M.G. Showell, R. Mackenzie‐Proctor, V. Jordan, and R.J. Hart, “Antioxidants for Female Subfertility,” Cochrane Database of Systematic Reviews, no. 8 (2020): CD007807, https://doi.org/10.1002/14651858.CD007807.pub4 This Editorial Note is for the above article, published online on August 27, 2020, in Cochrane Library (cochranelibrary.com), and has been issued by the Publisher, John Wiley & Sons Ltd, in agreement with Cochrane. The Editorial note has been agreed due to concerns discovered by the Cochrane managing editor regarding the retraction of six studies in the Review (Badawy et al. 2006, 10.1016/j.fertnstert.2006.02.097; El Refaeey et al. 2014, 10.1016/j.rbmo.2014.03.011; El Sharkwy & Abd El Aziz 2019a, https://doi.org/10.1002/ijgo.12902; Gerli et al. 2007, https://doi.org/10.26355/eurrev_202309_33752, full text: https://europepmc.org/article/MED/18074942; Ismail et al. 2014, http://dx.doi.org/10.1016/j.ejogrb.2014.06.008; Hashemi et al. 2017, https://doi.org/10.1080/14767058.2017.1372413). In addition, expressions of concern have been published for two studies (Jamilian et al. 2018, https://doi.org/10.1007/s12011-017-1236-3; Zadeh Modarres 2018, https://doi.org/10.1007/s12011-017-1148-2). The retracted studies will be moved to the Excluded Studies table, and their impact on the review findings will be investigated and acted on accordingly in a future update. Initial checks indicate that removal of the six retracted studies did not make an appreciable difference to the results. Likewise, the studies for which Expressions of Concern were issued will be moved to the Awaiting classification table; they did not report any review outcomes, so removal will have no impact on the review findings.
A couple may be considered to have fertility problems if they have been trying to conceive for over a year with no success. This may affect up to a quarter of all couples planning a child. It is estimated that for 40% to 50% of couples, subfertility may result from factors affecting women. Antioxidants are thought to reduce the oxidative stress brought on by these conditions. Currently, limited evidence suggests that antioxidants improve fertility, and trials have explored this area with varied results. This review assesses the evidence for the effectiveness of different antioxidants in female subfertility.
To determine whether supplementary oral antioxidants compared with placebo, no treatment/standard treatment or another antioxidant improve fertility outcomes for subfertile women.
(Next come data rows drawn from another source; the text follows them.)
/-- BRIDGE_BEAT_REPLAY: the current beat of a sending end fails its check and is replayed; where its sixteenth replay fails the bridge is to
retrain, and it is not replayed again. -/
def State.beatReplay (s : State) (die num : Nat) : State :=
  match oldestSend ((s.sends die num).filter fun k => !k.todo.isEmpty) with
  | none => s
  | some k =>
    match k.send, (s.die die).chEnd num with
    | some x, some e =>
      if replayLimit < x.replays then s
      else
        let s1 := s.putCopy k.id (some { k with send := some { x with replays := x.replays + 1 } })
        if x.replays = replayLimit then s1
        else
          let s2 := s1.updEnd die num ChEnd.replayed
          match s.partner e with
          | none => s2
          | some p => s2.updEnd e.peer p.num ChEnd.replayed
    | _, _ => s

def execBridgeBeatReplay (die num : Nat) (s : State) : Out := .next (s.beatReplay die num)

/-- Report a failed channel end to its region's fault domain; the spec gives INFO no meaning for this code, the end's handle in it is the
model's choice (R160, R350; log entry 26). -/
def State.failRecord (s : State) (die : Nat) (e : ChEnd) : State :=
  if e.node = 0 then s
  else s.postRecord (s.faultDomain treeDepth e.node)
    { code := 0x44, die := die, info := e.handle die, lrec := e.lrec, job := e.job, cyc := (s.die die).cyc }

/-- The sync words of a list of failed ends of a die get ERR: that of a saved job once it is restored, in its new cluster; an ended job has
none (R152, R160). -/
def State.payErrs (s : State) (die : Nat) : List ChEnd → State
  | [] => s
  | e :: r =>
    if !e.errDue || s.jobSaved e.lrec e.job then s.payErrs die r
    else
      let s1 := s.updEnd die e.num fun x => { x with errDue := false }
      (match s.jobCore e.lrec e.job with
        | some c => s1.syncErr (scratchKey c.clusterIx e.sw)
        | none => s1).payErrs die r

/-- Sends that will not arrive leave the Rake; their batches are performed. -/
def State.dropSends (s : State) : List Copy → State
  | [] => s
  | k :: r => ((s.putCopy k.id none).endOp k.tok none).dropSends r

/-- A channel fails, named by its sending end: buffers being filled are free, the sync word gets ERR (R153, R160). -/
def State.failChannel (s : State) (die num : Nat) (record : Bool) : State :=
  match (s.die die).chEnd num with
  | none => s
  | some e =>
    let s1 := (s.updEnd die num fun x => { x with st := .failed }).dropSends (s.sends die num)
    match s.partner e with
    | none => s1
    | some p =>
      let s2 := s1.updEnd e.peer p.num fun x =>
        { x with st := .failed, errDue := p.sw != 0, bufs := x.bufs.map fun b => if b.isFilling then .free else b }
      let s3 := s2.payErrs e.peer ((s2.die e.peer).chEnd p.num).toList
      if record then (s3.failRecord die e).failRecord e.peer p else s3

/-- Fail the channels of a list of sending ends. -/
def State.failAll (s : State) (die : Nat) (record : Bool) : List ChEnd → State
  | [] => s
  | e :: r => (s.failChannel die e.num record).failAll die record r

/-- Channels filling from one die to another. -/
def State.fillingTo (s : State) (die peer : Nat) : List ChEnd :=
  (s.die die).ends.filter fun e => e.role == 0 && e.peer == peer && e.st == .opened && !(s.sends die e.num).isEmpty

/-- Whether a bridge is due to retrain: sixteen replays of one beat have failed. -/
def State.retrainDue (s : State) (a f : Nat) : Bool :=
  let due := fun (die peer : Nat) => (s.fillingTo die peer).any fun e => (s.sends die e.num).any fun k =>
    k.send.any fun x => decide (replayLimit < x.replays)
  due a f || due f a

/-- Every channel with a set in flight across a bridge fails; the others stay open (R160). -/
def State.failBridge (s : State) (a f : Nat) : State :=
  (s.failAll a true (s.fillingTo a f)).failAll f true (s.fillingTo f a)

end Sys2Proof.Machine
end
We searched the following databases (from their inception to September 2019), with no language or date restriction: Cochrane Gynaecology and Fertility Group (CGFG) specialised register, CENTRAL, MEDLINE, Embase, PsycINFO, CINAHL and AMED. We checked reference lists of relevant studies and searched the trial registers.
We included randomised controlled trials (RCTs) that compared any type, dose or combination of oral antioxidant supplement with placebo, no treatment or treatment with another antioxidant, among women attending a reproductive clinic. We excluded trials comparing antioxidants with fertility drugs alone and trials that only included fertile women attending a fertility clinic because of male partner infertility.
We used standard methodological procedures expected by Cochrane. The primary review outcome was live birth; secondary outcomes included clinical pregnancy rates and adverse events.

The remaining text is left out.